2012-12-27 08:46:00 | ノンジャンル
 ルネ・クレール監督・脚本の'52年作品『夜ごとの美女』をWOWOWシネマで再見しました。さえない音楽教師ジェラール・フィリップが、夢の中でオペラの作曲家、アルジェリア戦争のラッパ兵、革命家などになり、現実での自動車修理工の娘マデリーヌ・キャロル、レストランの女主人ジーナ・ロロブリジーダが貴族の娘やアルジェリアの姫らに扮し、最後、自動車で大昔から現在までを遡るという荒唐無稽なコメディでした。

 さて、昨日の続きです。
 本篇の後、著者による訳注、解説、参考資料1「トルストイと悪魔について」、参考資料2「トルストイのキリスト教的無抵抗主義(非戦・非暴力の思想)と現代」が収録されています。
 それらの中で、著者は、社会的不平等は生産手段(土地を含む)の私的所有から生まれるというプルードンの思想にトルストイが若くして影響されていたこと、マルクスは「自然は労働と同程度に使用価値の源泉である」と考えていたこと、トルストイはまた「都市と農村間の分業が消滅する」ことに期待をよせていたこと、トルストイは驚くべきことに、今から150年も昔にこの作品において、空飛ぶ独身女性部隊を登場させていること、トルストイはガンディーと書簡のやりとりをしていて、大衆的非暴力抵抗運動について共闘関係にあったこと、ライト兄弟の飛行理論の完成はペノーの模型飛行機から生まれていて、その関係については、ロバート・オルドリッチ監督の『飛べ!フェニックス』が言及していること、パイロットたちは今も昔も不時着に備えて、できるだけ海岸線に沿ったり、砂漠を利用するフライトを心がけていること、マルクスは人間独自の知力(創造力)をも人間の労働力からけっして除外してはいないこと、トルストイは晩年の日記で「人間社会の最高の物質的富は平和である。

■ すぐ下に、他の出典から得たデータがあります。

-- ==== Sys2Proof/Syntax.lean ====
section
/-! DEFINITION. The instructions of spec/opcode_table.json, one constructor per row: the ten host commands of format H
(spec/30_encoding.md R61) and the six micro-steps of format U (R64). The pseudo-instructions of R67 are no rows and stand
in Machine/HostProgram.lean. -/

namespace Sys2Proof

/-- One row of the opcode table each (R69). Only PUSH, SETMODE and DECODE carry an operand, all W bits of `arg` (R62). -/
inductive Instr where
  /-- RESTART, `op = 0x1` (R76). -/
  | restart
  /-- PUSH v, `op = 0x2` (R77). -/
  | push (v : Word)
  /-- ACTIVATE, `op = 0x3` (R78). -/
  | activate
  /-- DEACTIVATE, `op = 0x4` (R79). -/
  | deactivate
  /-- POLL, `op = 0x5` (R80). -/
  | poll
  /-- POP, `op = 0x6` (R81). -/
  | pop
  /-- SETMODE v, `op = 0x7` (R106). -/
  | setmode (v : Word)
  /-- DECODE w, `op = 0x8` (R109). -/
  | decode (w : Word)
  /-- PARK, `op = 0x9` (R82). -/
  | park
  /-- UNPARK, `op = 0xA` (R83). -/
  | unpark
  /-- u.FETCH, `PHASE = 000` (R91). -/
  | uFetch
  /-- u.WAITRDY, `PHASE = 001` (R92). -/
  | uWaitrdy
  /-- u.HI, `PHASE = 010` (R93). -/
  | uHi
  /-- u.LO, `PHASE = 011` (R94). -/
  | uLo
  /-- u.EMIT, `PHASE = 100` (R95). -/
  | uEmit
  /-- u.PARKED, `PHASE = 101` (R96). -/
  | uParked
  deriving DecidableEq, Repr

end Sys2Proof
end

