/-! ### Reset -/

/-- R29, R160: every element of the block after reset, and the chip unknown; and `resetBlock` gives the same on any state. Of
the two readings of R160 the values of R29 are the model's choice (log 6), and so is an operation that resets any state and
leaves the host and the parameters alone (log 22). -/
def Obligations.ResetValues : Prop :=
  State.reset.block.mode.toNat = 1 ∧ State.reset.block.act = false ∧ State.reset.block.phase = Phase.start ∧
  State.reset.block.cnt = 0 ∧ State.reset.block.sr = 0 ∧ State.reset.block.rdy = .finite 0 ∧
  State.reset.block.clk = false ∧ State.reset.block.inq = [] ∧ State.reset.block.outq = [] ∧
  outNE State.reset.block = false ∧ inFull State.reset.par State.reset.block = false ∧
  (State.reset.chip.mode = none ∧ State.reset.chip.next = none ∧ State.reset.chip.value = none ∧
    State.reset.chip.bit = none ∧ State.reset.chip.asleep = none) ∧
  ∀ s : State, (resetBlock s).block = State.reset.block ∧ (resetBlock s).chip = Chip.unknown s.chip.conforms ∧
    (resetBlock s).host = s.host ∧ (resetBlock s).par = s.par

/-- Every invariant stated below holds after reset, and the parameters keep the constraints of R6. The reset values are the
model's choices: of the block log 6, of the host log 11, of the host's copy of the mode log 12 (1, the spec gives none), and
open parameters within R6 log 1. -/
def Obligations.ResetMeetsInvariants : Prop :=
  State.reset.par.wellFormed = true ∧ ClockFollowsPhase State.reset ∧ QueuesWithinDepth State.reset ∧
  EmittedWordsKnown State.reset ∧ BudgetNotExceeded State.reset ∧ CopyAgrees State.reset ∧ ChipPlaceLegal State.reset

/-! ### Host commands -/

/-- R76: RESTART. -/
def Obligations.RestartGoesToStart : Prop :=
  ∀ s : State, ∃ t : State, exec .restart s = .next t ∧
    t.block = { s.block with phase := Phase.start, clk := false, cnt := 0, sr := 0, rdy := .finite 0 } ∧
    t.host = { s.host with port := none, resp := some .nothing } ∧ t.par = s.par ∧ t.env = s.env ∧ t.tick = s.tick ∧
    (s.block.phase ∈ [Phase.hi, Phase.lo, Phase.waitrdy, Phase.emit] →
      t.chip.mode = none ∧ t.chip.next = none ∧ t.chip.value = none) ∧
    (s.block.phase = Phase.start → s.block.clk = false → t.chip = s.chip)

/-- R83: UNPARK is RESTART's effect in every phase, and after it a chip whose clock was high is awake and unknown. -/
def Obligations.UnparkActsAsRestart : Prop :=
  ∀ s : State, exec .unpark s = exec .restart s ∧
    ∃ t : State, exec .unpark s = .next t ∧
      t.block = { s.block with phase := Phase.start, clk := false, cnt := 0, sr := 0, rdy := .finite 0 } ∧
      t.host = { s.host with port := none, resp := some .nothing } ∧ t.par = s.par ∧ t.env = s.env ∧ t.tick = s.tick ∧
      (s.block.clk = true →
        t.chip.asleep = some false ∧ t.chip.mode = none ∧ t.chip.next = none ∧ t.chip.value = none)

/-- R77: PUSH appends any word while there is room; on a full queue it holds, the state unchanged, the command at the port.
-/
def Obligations.PushAppendsOrHolds : Prop :=
  ∀ (s : State) (v : Word),
    (s.block.inq.length < s.par.inqDepth →
      exec (.push v) s = .next { s with
        block := { s.block with inq := s.block.inq ++ [v] }
        host := { s.host with port := none, resp := some .nothing } }) ∧
    (s.block.inq.length = s.par.inqDepth → exec (.push v) s = .next s)

/-- R78: ACTIVATE. -/
def Obligations.ActivateSetsAct : Prop :=
  ∀ s : State, exec .activate s = .next { s with
    block := { s.block with act := true }
    host := { s.host with port := none, resp := some .nothing } }

/-- R79: DEACTIVATE changes `ACT` alone (what it does to the chip in the middle of a train is `ChipFollowsThePins`). -/
def Obligations.DeactivateFreezes : Prop :=
  ∀ s : State, ∃ t : State, exec .deactivate s = .next t ∧
    t.block = { s.block with act := false } ∧
    t.host = { s.host with port := none, resp := some .nothing } ∧ t.par = s.par ∧ t.env = s.env ∧ t.tick = s.tick

/-- R80: POLL answers whether `OUTQ` holds a word, and changes no state of the block. -/
def Obligations.PollAnswersOccupancy : Prop :=
  ∀ s : State, exec .poll s = .next { s with
    host := { s.host with port := none, resp := some (.flag (if s.block.outq = [] then false else true)) } }

/-- R81: POP removes the head and returns it unchanged; on an empty queue it has no meaning. -/
def Obligations.PopReturnsHead : Prop :=
  (∀ (s : State) (w : Word) (q : List Word), s.block.outq = w :: q →
    exec .pop s = .next { s with
      block := { s.block with outq := q }
      host := { s.host with port := none, resp := some (.word w) } }) ∧
  (∀ s : State, s.block.outq = [] → exec .pop s = .refused .popEmpty)

/-- R82: PARK raises the clock and stays, whatever `ACT` and the phase; a train it cuts short leaves the chip unknown. -/
def Obligations.ParkRaisesClock : Prop :=
  ∀ s : State, ∃ t : State, exec .park s = .next t ∧
    t.block = { s.block with phase := Phase.parked, clk := true } ∧
    t.host = { s.host with port := none, resp := some .nothing } ∧ t.par = s.par ∧ t.env = s.env ∧ t.tick = s.tick ∧
    (s.block.phase ∈ [Phase.hi, Phase.lo, Phase.waitrdy, Phase.emit] →
      t.chip.mode = none ∧ t.chip.next = none ∧ t.chip.value = none) ∧
    (s.block.phase ∈ [Phase.start, Phase.parked] → t.chip = s.chip)

/-- R105, R106: SETMODE writes the coerced value, silently, and touches nothing of the sequencer (the host's own copy of the
mode is the matter of `HostCopyNeverDrifts`). -/
def Obligations.SetmodeCoerces : Prop :=
  ∀ (s : State) (v : Word), ∃ (t : State) (m : Mode),
    m.toNat = (if v = 1 ∨ v = 2 ∨ v = 3 then v.toNat else 1) ∧ exec (.setmode v) s = .next t ∧
    t.block = { s.block with mode := m } ∧
    t.host = { s.host with port := none, resp := some .nothing, modeCopy := t.host.modeCopy } ∧
    t.chip = s.chip ∧ t.par = s.par ∧ t.env = s.env ∧ t.tick = s.tick

/-- R108, R109, R58: DECODE answers the failure exactly on the sentinel, else the sample in two's complement; no state of the
block changes. -/
def Obligations.DecodeAnswersSampleOrFailure : Prop :=
  ∀ (s : State) (w : Word),
    (w = s.par.sentinel → exec (.decode w) s = .next { s with
      host := { s.host with port := none, resp := some (.failure .sensorNotResponding) } }) ∧
    (w ≠ s.par.sentinel → ∃ r : Word, r.toInt = sampleOf w.toNat s.block.mode ∧
      exec (.decode w) s = .next { s with
        host := { s.host with port := none, resp := some (.sample r) } })

/-- R30: SETMODE, DEACTIVATE and RESTART establish every reset value but the queues. -/
def Obligations.CommandsEstablishReset : Prop :=
  ∀ s : State, ∃ t : State, execAll [.setmode 1, .deactivate, .restart] s = .next t ∧
    t.block = { Block.reset with inq := s.block.inq, outq := s.block.outq }

/-! ### Micro-steps -/

/-- R90, R12: with `ACT = 0` no micro-step is enabled in any phase. -/
def Obligations.DeactivatedTakesNoStep : Prop :=
  ∀ (s : State) (p : PhaseCode) (u : Instr), s.block.act = false → decodePhase p = .ok u → exec u s = .next s

/-- R91: u.FETCH. -/
def Obligations.FetchTakesCount : Prop :=
  ∀ s : State, s.block.act = true →
    (s.block.inq = [] → exec .uFetch s = .next s) ∧
    (∀ (n : Word) (q : List Word), s.block.inq = n :: q →
      (n ∈ [25, 26, 27] → exec .uFetch s = .next { s with
        block := { s.block with inq := q, cnt := n, sr := 0, rdy := s.par.readyBudget, phase := Phase.waitrdy } }) ∧
      (n ∉ [25, 26, 27] → exec .uFetch s = .refused .badCount))

/-- R92: u.WAITRDY, all its samples and budgets. The sample is the environment's level (R18, R25). -/
def Obligations.WaitReadyWatchesLevel : Prop :=
  ∀ s : State, s.block.act = true →
    (s.env.data = false → ∃ t : State, exec .uWaitrdy s = .next t ∧ t.block = { s.block with phase := Phase.hi } ∧
      t.host = s.host ∧ t.par = s.par ∧ t.env = s.env ∧ t.tick = s.tick) ∧
    (s.env.data = true → s.block.rdy = .finite 0 → exec .uWaitrdy s = .next { s with
      block := { s.block with sr := s.par.sentinel, phase := Phase.emit } }) ∧
    (∀ n : Nat, s.env.data = true → s.block.rdy = .finite (n + 1) → exec .uWaitrdy s = .next { s with
      block := { s.block with rdy := .finite n } }) ∧
    (s.env.data = true → s.block.rdy = .unbounded → exec .uWaitrdy s = .next s)

/-- R93: u.HI. -/
def Obligations.HiRaisesClock : Prop :=
  ∀ s : State, s.block.act = true →
    exec .uHi s = .next { s with block := { s.block with clk := true, phase := Phase.lo } }

/-- R94: u.LO. `CNT` is never 0 on entry (R94 (b)); what a decrement of 0 would leave is not stated here (log 5). -/
def Obligations.LoSamplesAndLowersClock : Prop :=
  ∀ s : State, s.block.act = true → ∃ t : State, exec .uLo s = .next t ∧
    t.block.sr.toNat = (2 * s.block.sr.toNat + (samplePulse s).toNat) % 2 ^ 32 ∧
    t.block.clk = false ∧
    t.block.phase = (if s.block.cnt = 1 then Phase.emit else Phase.hi) ∧
    (s.block.cnt ≠ 0 → t.block.cnt.toNat = s.block.cnt.toNat - 1) ∧
    t.block = { s.block with sr := t.block.sr, clk := false, phase := t.block.phase, cnt := t.block.cnt } ∧
    t.chip.conforms = s.chip.conforms ∧ t.host = s.host ∧ t.par = s.par ∧ t.env = s.env ∧ t.tick = s.tick

/-- R95: u.EMIT. -/
def Obligations.EmitAppendsOrHolds : Prop :=
  ∀ s : State, s.block.act = true →
    (s.block.outq.length < s.par.outqDepth → exec .uEmit s = .next { s with
      block := { s.block with outq := s.block.outq ++ [s.block.sr], phase := Phase.start } }) ∧
    (s.block.outq.length = s.par.outqDepth → exec .uEmit s = .next s)

/-- R96: u.PARKED waits, whatever `ACT` is. -/
def Obligations.ParkedWaits : Prop := ∀ s : State, exec .uParked s = .next s

/-- R26, R27, R28: what a conforming chip that is awake presents on pulse `i`: bit `24 - i` of `c_value`, and nothing certain
on the mode pulses; asleep, or with its value or its place unknown, nothing certain on any; without the premise every sample
is the environment's (R18). How the chip is held is the model's choice (log 7). -/
def Obligations.PulseSamples : Prop :=
  (∀ (s : State) (v : BitVec 24) (i : Nat), s.chip.conforms = true → s.chip.asleep = some false →
    s.chip.value = some v → s.chip.bit = some (i - 1) → 1 ≤ i →
    samplePulse s = if i ≤ 24 then v.getLsbD (24 - i) else s.env.data) ∧
  (∀ s : State, s.chip.conforms = true →
    s.chip.asleep ≠ some false ∨ s.chip.value = none ∨ s.chip.bit = none → samplePulse s = s.env.data) ∧
  (∀ s : State, s.chip.conforms = false → samplePulse s = s.env.data)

個人の最高の物質的富が健康であるように」と書いていること、トルストイは『イワンの馬鹿』を書いた9年後に、原典からの老子『道徳経』の翻訳を思い立っていること、ヴラジオストークの『極東新聞』が1908年3月1日に「トルストイが高齢であるにもかかわらず、訪日するのではないか。また日本以外では韓国をも訪問するのではないか、韓国は今回の訪問先としてもっともふさわしい国である。そこでは悪にたいする無抵抗という伯の高尚な学説がもっとも役立つにふさわしい土壌を提供することになろう」と報じたことをトルストイが知り、感激していたこと、日本でもっとも早くトルストイを師匠として学び、特にその思想活動に深く共鳴するところがあった徳冨盧花が、大逆事件にふれ、いまは亡きトルストイにかわって一高講堂壇上で熱涙あふれる講演「謀叛論」をなし、日本近代史上、反権力的な最初の思想闘争として大きな社会的反響をよびおこしたこと、水上勉は大逆事件に連座して享年27歳に充たずして絞殺死させられた同郷、若狭小浜出身の『古河力作の生涯』を書いていること、その古河が獄中で書き込みをしていた聖書を水上は入手していたこと、トルストイは「キリスト教は、もしそれが真剣に受け入れられさえすれば、すべての古いものを粉砕し、新しい無限の地平線を啓示するダイナマイトのような強力な作用をするものである」と書いていること、啄木は死の直前、大逆事件の資料の整理に没頭し、「平民新聞」に掲載された『トルストイ翁の日露戦争論』の筆写を行なっていたこと、夏目漱石も『吾輩は猫である』執筆中に内田魯庵訳の『イワンの馬鹿』を贈られ、いたく感激していたこと、そして『猫』の中の“馬鹿竹”の一挿話で『イワン』を取り上げていること、ユダヤの律法とその解説であるタルムードの中に「すべての肉体労働は人間を高貴にする。子供に肉体労働を教えないのは――子供を将来掠奪者にする準備をしているようなものである」という文があること、などなどを教えてくれています。
 私は途中までこの本を読んで、この本は常に手許に置いておきたい本の一冊であることを確信しました。また、私の住む厚木市、それに隣の愛川町に配布されている“市民かわら版”という地域情報誌に、“野良の芸術”というコラムがあり、これを執筆されれいる小嶋冨五郎さんが、最新号において地域の芸術文化の意義について力説されていて、その考え方も、トルストイと共通するものだと感じました。この本、皆さんも是非一読されることをお勧めします。